Author: Timothy Dunne
Publisher: University of Chicago Press
Published: 2009-05-15
Total Pages: 623
ISBN-13: 0226172570
DOWNLOAD EBOOKThe Census Bureau has recently begun releasing official statistics that measure the movements of firms in and out of business and workers in and out of jobs. The economic analyses in Producer Dynamics exploit this newly available data on establishments, firms, and workers, to address issues in industrial organization, labor, growth, macroeconomics, and international trade. This innovative volume brings together a group of renowned economists to probe topics such as firm dynamics across countries; patterns of employment dynamics; firm dynamics in nonmanufacturing industries such as retail, health services, and agriculture; employer-employee turnover from matched worker/firm data sets; and turnover in international markets. Producer Dynamics will serve as an invaluable reference to economists and policy makers seeking to understand the links between firms and workers, and the sources of economic dynamics, in the age of globalization.
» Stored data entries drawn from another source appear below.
@[simp] theorem State.injectAt_pw (s : State) (t d : Nat) (l : List (BitVec 288)) : (s.injectAt t d l).pw = s.pw := (rfl)
@[simp] theorem State.injectAt_seams (s : State) (t d : Nat) (l : List (BitVec 288)) : (s.injectAt t d l).seams = s.seams := (rfl)
@[simp] theorem State.injectAt_ld (s : State) (t d : Nat) (l : List (BitVec 288)) : (s.injectAt t d l).ld = s.ld := (rfl)
@[simp] theorem State.injectAt_fab (s : State) (t d : Nat) (l : List (BitVec 288)) : (s.injectAt t d l).fab = s.fab := (rfl)
@[simp] theorem State.injectAt_evs (s : State) (t d : Nat) (l : List (BitVec 288)) : (s.injectAt t d l).evs = s.evs := (rfl)
@[simp] theorem State.injectAt_pqs (s : State) (t d : Nat) (l : List (BitVec 288)) : (s.injectAt t d l).pqs = s.pqs := (rfl)
@[simp] theorem State.injectAt_eng (s : State) (t d : Nat) (l : List (BitVec 288)) : (s.injectAt t d l).eng = s.eng := (rfl)
@[simp] theorem State.injectAt_dma (s : State) (t d : Nat) (l : List (BitVec 288)) : (s.injectAt t d l).dma = s.dma := (rfl)
@[simp] theorem State.injectAt_rgn (s : State) (t d : Nat) (l : List (BitVec 288)) : (s.injectAt t d l).rgn = s.rgn := (rfl)
@[simp] theorem State.injectAt_hbm (s : State) (t d : Nat) (l : List (BitVec 288)) : (s.injectAt t d l).hbm = s.hbm := (rfl)
@[simp] theorem State.injectAt_prot (s : State) (t d : Nat) (l : List (BitVec 288)) : (s.injectAt t d l).prot = s.prot := (rfl)
@[simp] theorem State.injectAt_ecc (s : State) (t d : Nat) (l : List (BitVec 288)) : (s.injectAt t d l).ecc = s.ecc := (rfl)
@[simp] theorem State.injectAt_lanes (s : State) (t d : Nat) (l : List (BitVec 288)) : (s.injectAt t d l).lanes = s.lanes := (rfl)
@[simp] theorem State.injectAt_tmr (s : State) (t d : Nat) (l : List (BitVec 288)) : (s.injectAt t d l).tmr = s.tmr := (rfl)
@[simp] theorem State.injectAt_clk (s : State) (t d : Nat) (l : List (BitVec 288)) : (s.injectAt t d l).clk = s.clk := (rfl)
@[simp] theorem State.injectAt_hosts (s : State) (t d : Nat) (l : List (BitVec 288)) : (s.injectAt t d l).hosts = s.hosts := (rfl)
@[simp] theorem State.injectAt_sett (s : State) (t d : Nat) (l : List (BitVec 288)) : (s.injectAt t d l).sett = s.sett := (rfl)
@[simp] theorem State.injectAt_dbg (s : State) (t d : Nat) (l : List (BitVec 288)) : (s.injectAt t d l).dbg = s.dbg := (rfl)
@[simp] theorem State.injectAt_elec (s : State) (t d : Nat) (l : List (BitVec 288)) : (s.injectAt t d l).elec = s.elec := (rfl)
@[simp] theorem State.injectAt_regs (s : State) (t d : Nat) (l : List (BitVec 288)) : (s.injectAt t d l).regs = s.regs := (rfl)
@[simp] theorem State.injectAt_free (s : State) (t d : Nat) (l : List (BitVec 288)) : (s.injectAt t d l).free = s.free := (rfl)
@[simp] theorem State.injectAt_pending (s : State) (t d : Nat) (l : List (BitVec 288)) : (s.injectAt t d l).pending = s.pending := (rfl)
@[simp] theorem State.injectAt_net_reqs (s : State) (t d : Nat) (l : List (BitVec 288)) : (s.injectAt t d l).net.reqs = s.net.reqs := (rfl)
@[simp] theorem State.injectAt_net_resps (s : State) (t d : Nat) (l : List (BitVec 288)) : (s.injectAt t d l).net.resps = s.net.resps := (rfl)
@[simp] theorem State.injectAt_net_outs (s : State) (t d : Nat) (l : List (BitVec 288)) : (s.injectAt t d l).net.outs = s.net.outs := (rfl)
@[simp] theorem State.injectAt_net_gens (s : State) (t d : Nat) (l : List (BitVec 288)) : (s.injectAt t d l).net.gens = s.net.gens := (rfl)
@[simp] theorem State.injectAt_net_freeTags (s : State) (t d : Nat) (l : List (BitVec 288)) : (s.injectAt t d l).net.freeTags = s.net.freeTags := (rfl)
@[simp] theorem State.injectAt_net_routers (s : State) (t d : Nat) (l : List (BitVec 288)) : (s.injectAt t d l).net.routers = s.net.routers := (rfl)
@[simp] theorem State.injectAt_net_nis (s : State) (t d : Nat) (l : List (BitVec 288)) : (s.injectAt t d l).net.nis = s.net.nis := (rfl)
@[simp] theorem State.injectAt_net_routesOn (s : State) (t d : Nat) (l : List (BitVec 288)) : (s.injectAt t d l).net.routesOn = s.net.routesOn := (rfl)
@[simp] theorem State.injectAt_net_pois (s : State) (t d : Nat) (l : List (BitVec 288)) : (s.injectAt t d l).net.pois = s.net.pois := (rfl)
@[simp] theorem State.injectAt_net_avoid (s : State) (t d : Nat) (l : List (BitVec 288)) : (s.injectAt t d l).net.avoid = s.net.avoid := (rfl)
@[simp] theorem State.injectAt_net_named (s : State) (t d : Nat) (l : List (BitVec 288)) : (s.injectAt t d l).net.named = s.net.named := (rfl)
@[simp] theorem State.injectAt_net_routeOv (s : State) (t d : Nat) (l : List (BitVec 288)) : (s.injectAt t d l).net.routeOv = s.net.routeOv := (rfl)

@[simp] theorem State.respond_pw (s : State) (r : Req) (c : Nat) (l : List Byte) : (s.respond r c l).pw = s.pw := (rfl)
@[simp] theorem State.respond_seams (s : State) (r : Req) (c : Nat) (l : List Byte) : (s.respond r c l).seams = s.seams := (rfl)
@[simp] theorem State.respond_ld (s : State) (r : Req) (c : Nat) (l : List Byte) : (s.respond r c l).ld = s.ld := (rfl)
@[simp] theorem State.respond_fab (s : State) (r : Req) (c : Nat) (l : List Byte) : (s.respond r c l).fab = s.fab := (rfl)
@[simp] theorem State.respond_evs (s : State) (r : Req) (c : Nat) (l : List Byte) : (s.respond r c l).evs = s.evs := (rfl)
@[simp] theorem State.respond_pqs (s : State) (r : Req) (c : Nat) (l : List Byte) : (s.respond r c l).pqs = s.pqs := (rfl)
@[simp] theorem State.respond_eng (s : State) (r : Req) (c : Nat) (l : List Byte) : (s.respond r c l).eng = s.eng := (rfl)
@[simp] theorem State.respond_dma (s : State) (r : Req) (c : Nat) (l : List Byte) : (s.respond r c l).dma = s.dma := (rfl)
@[simp] theorem State.respond_rgn (s : State) (r : Req) (c : Nat) (l : List Byte) : (s.respond r c l).rgn = s.rgn := (rfl)
@[simp] theorem State.respond_hbm (s : State) (r : Req) (c : Nat) (l : List Byte) : (s.respond r c l).hbm = s.hbm := (rfl)
@[simp] theorem State.respond_prot (s : State) (r : Req) (c : Nat) (l : List Byte) : (s.respond r c l).prot = s.prot := (rfl)
@[simp] theorem State.respond_ecc (s : State) (r : Req) (c : Nat) (l : List Byte) : (s.respond r c l).ecc = s.ecc := (rfl)
@[simp] theorem State.respond_lanes (s : State) (r : Req) (c : Nat) (l : List Byte) : (s.respond r c l).lanes = s.lanes := (rfl)
@[simp] theorem State.respond_tmr (s : State) (r : Req) (c : Nat) (l : List Byte) : (s.respond r c l).tmr = s.tmr := (rfl)
@[simp] theorem State.respond_clk (s : State) (r : Req) (c : Nat) (l : List Byte) : (s.respond r c l).clk = s.clk := (rfl)
@[simp] theorem State.respond_hosts (s : State) (r : Req) (c : Nat) (l : List Byte) : (s.respond r c l).hosts = s.hosts := (rfl)
@[simp] theorem State.respond_sett (s : State) (r : Req) (c : Nat) (l : List Byte) : (s.respond r c l).sett = s.sett := (rfl)
@[simp] theorem State.respond_dbg (s : State) (r : Req) (c : Nat) (l : List Byte) : (s.respond r c l).dbg = s.dbg := (rfl)
@[simp] theorem State.respond_elec (s : State) (r : Req) (c : Nat) (l : List Byte) : (s.respond r c l).elec = s.elec := (rfl)
@[simp] theorem State.respond_regs (s : State) (r : Req) (c : Nat) (l : List Byte) : (s.respond r c l).regs = s.regs := (rfl)
@[simp] theorem State.respond_free (s : State) (r : Req) (c : Nat) (l : List Byte) : (s.respond r c l).free = s.free := (rfl)
@[simp] theorem State.respond_pending (s : State) (r : Req) (c : Nat) (l : List Byte) : (s.respond r c l).pending = s.pending := (rfl)
@[simp] theorem State.respond_net_reqs (s : State) (r : Req) (c : Nat) (l : List Byte) : (s.respond r c l).net.reqs = s.net.reqs := (rfl)
@[simp] theorem State.respond_net_resps (s : State) (r : Req) (c : Nat) (l : List Byte) : (s.respond r c l).net.resps = s.net.resps := (rfl)
@[simp] theorem State.respond_net_outs (s : State) (r : Req) (c : Nat) (l : List Byte) : (s.respond r c l).net.outs = s.net.outs := (rfl)
@[simp] theorem State.respond_net_gens (s : State) (r : Req) (c : Nat) (l : List Byte) : (s.respond r c l).net.gens = s.net.gens := (rfl)
@[simp] theorem State.respond_net_freeTags (s : State) (r : Req) (c : Nat) (l : List Byte) : (s.respond r c l).net.freeTags = s.net.freeTags := (rfl)
@[simp] theorem State.respond_net_routers (s : State) (r : Req) (c : Nat) (l : List Byte) : (s.respond r c l).net.routers = s.net.routers := (rfl)
@[simp] theorem State.respond_net_nis (s : State) (r : Req) (c : Nat) (l : List Byte) : (s.respond r c l).net.nis = s.net.nis := (rfl)
@[simp] theorem State.respond_net_routesOn (s : State) (r : Req) (c : Nat) (l : List Byte) : (s.respond r c l).net.routesOn = s.net.routesOn := (rfl)
@[simp] theorem State.respond_net_pois (s : State) (r : Req) (c : Nat) (l : List Byte) : (s.respond r c l).net.pois = s.net.pois := (rfl)
@[simp] theorem State.respond_net_avoid (s : State) (r : Req) (c : Nat) (l : List Byte) : (s.respond r c l).net.avoid = s.net.avoid := (rfl)
@[simp] theorem State.respond_net_named (s : State) (r : Req) (c : Nat) (l : List Byte) : (s.respond r c l).net.named = s.net.named := (rfl)
@[simp] theorem State.respond_net_routeOv (s : State) (r : Req) (c : Nat) (l : List Byte) : (s.respond r c l).net.routeOv = s.net.routeOv := (rfl)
Author: Antonio Stefano Caria
Publisher:
Published: 2015
Total Pages: 0
ISBN-13:
DOWNLOAD EBOOKAuthor: Nan Lin
Publisher: Oxford University Press
Published: 2010
Total Pages: 489
ISBN-13: 0199565988
DOWNLOAD EBOOKThe volume brings together some of the leading scholars around the world working on social capital to study how individuals and groups access and use their social relations and social connections to do better in society in order to achieve their goals.
Author: David Hakken
Publisher: Routledge
Published: 2004-03-01
Total Pages: 446
ISBN-13: 1135944032
DOWNLOAD EBOOKHow is knowledge produced and used in cyberspace? David Hakken - a key figure in the anthropology of science and technology studies - approaches the study of cyberculture through the venue of knowledge production, drawing on critical theory from anthropology, philosophy and informatics (computer science) to examine how the character and social functions of knowledge change profoundly in computer-saturated environments. He looks at what informational technologies offer, how they are being employed, and how they are tied to various agendas and forms of power. Knowledge Landscapes will be essential for both social scientists and cultural studies scholars doing research on cyberculture.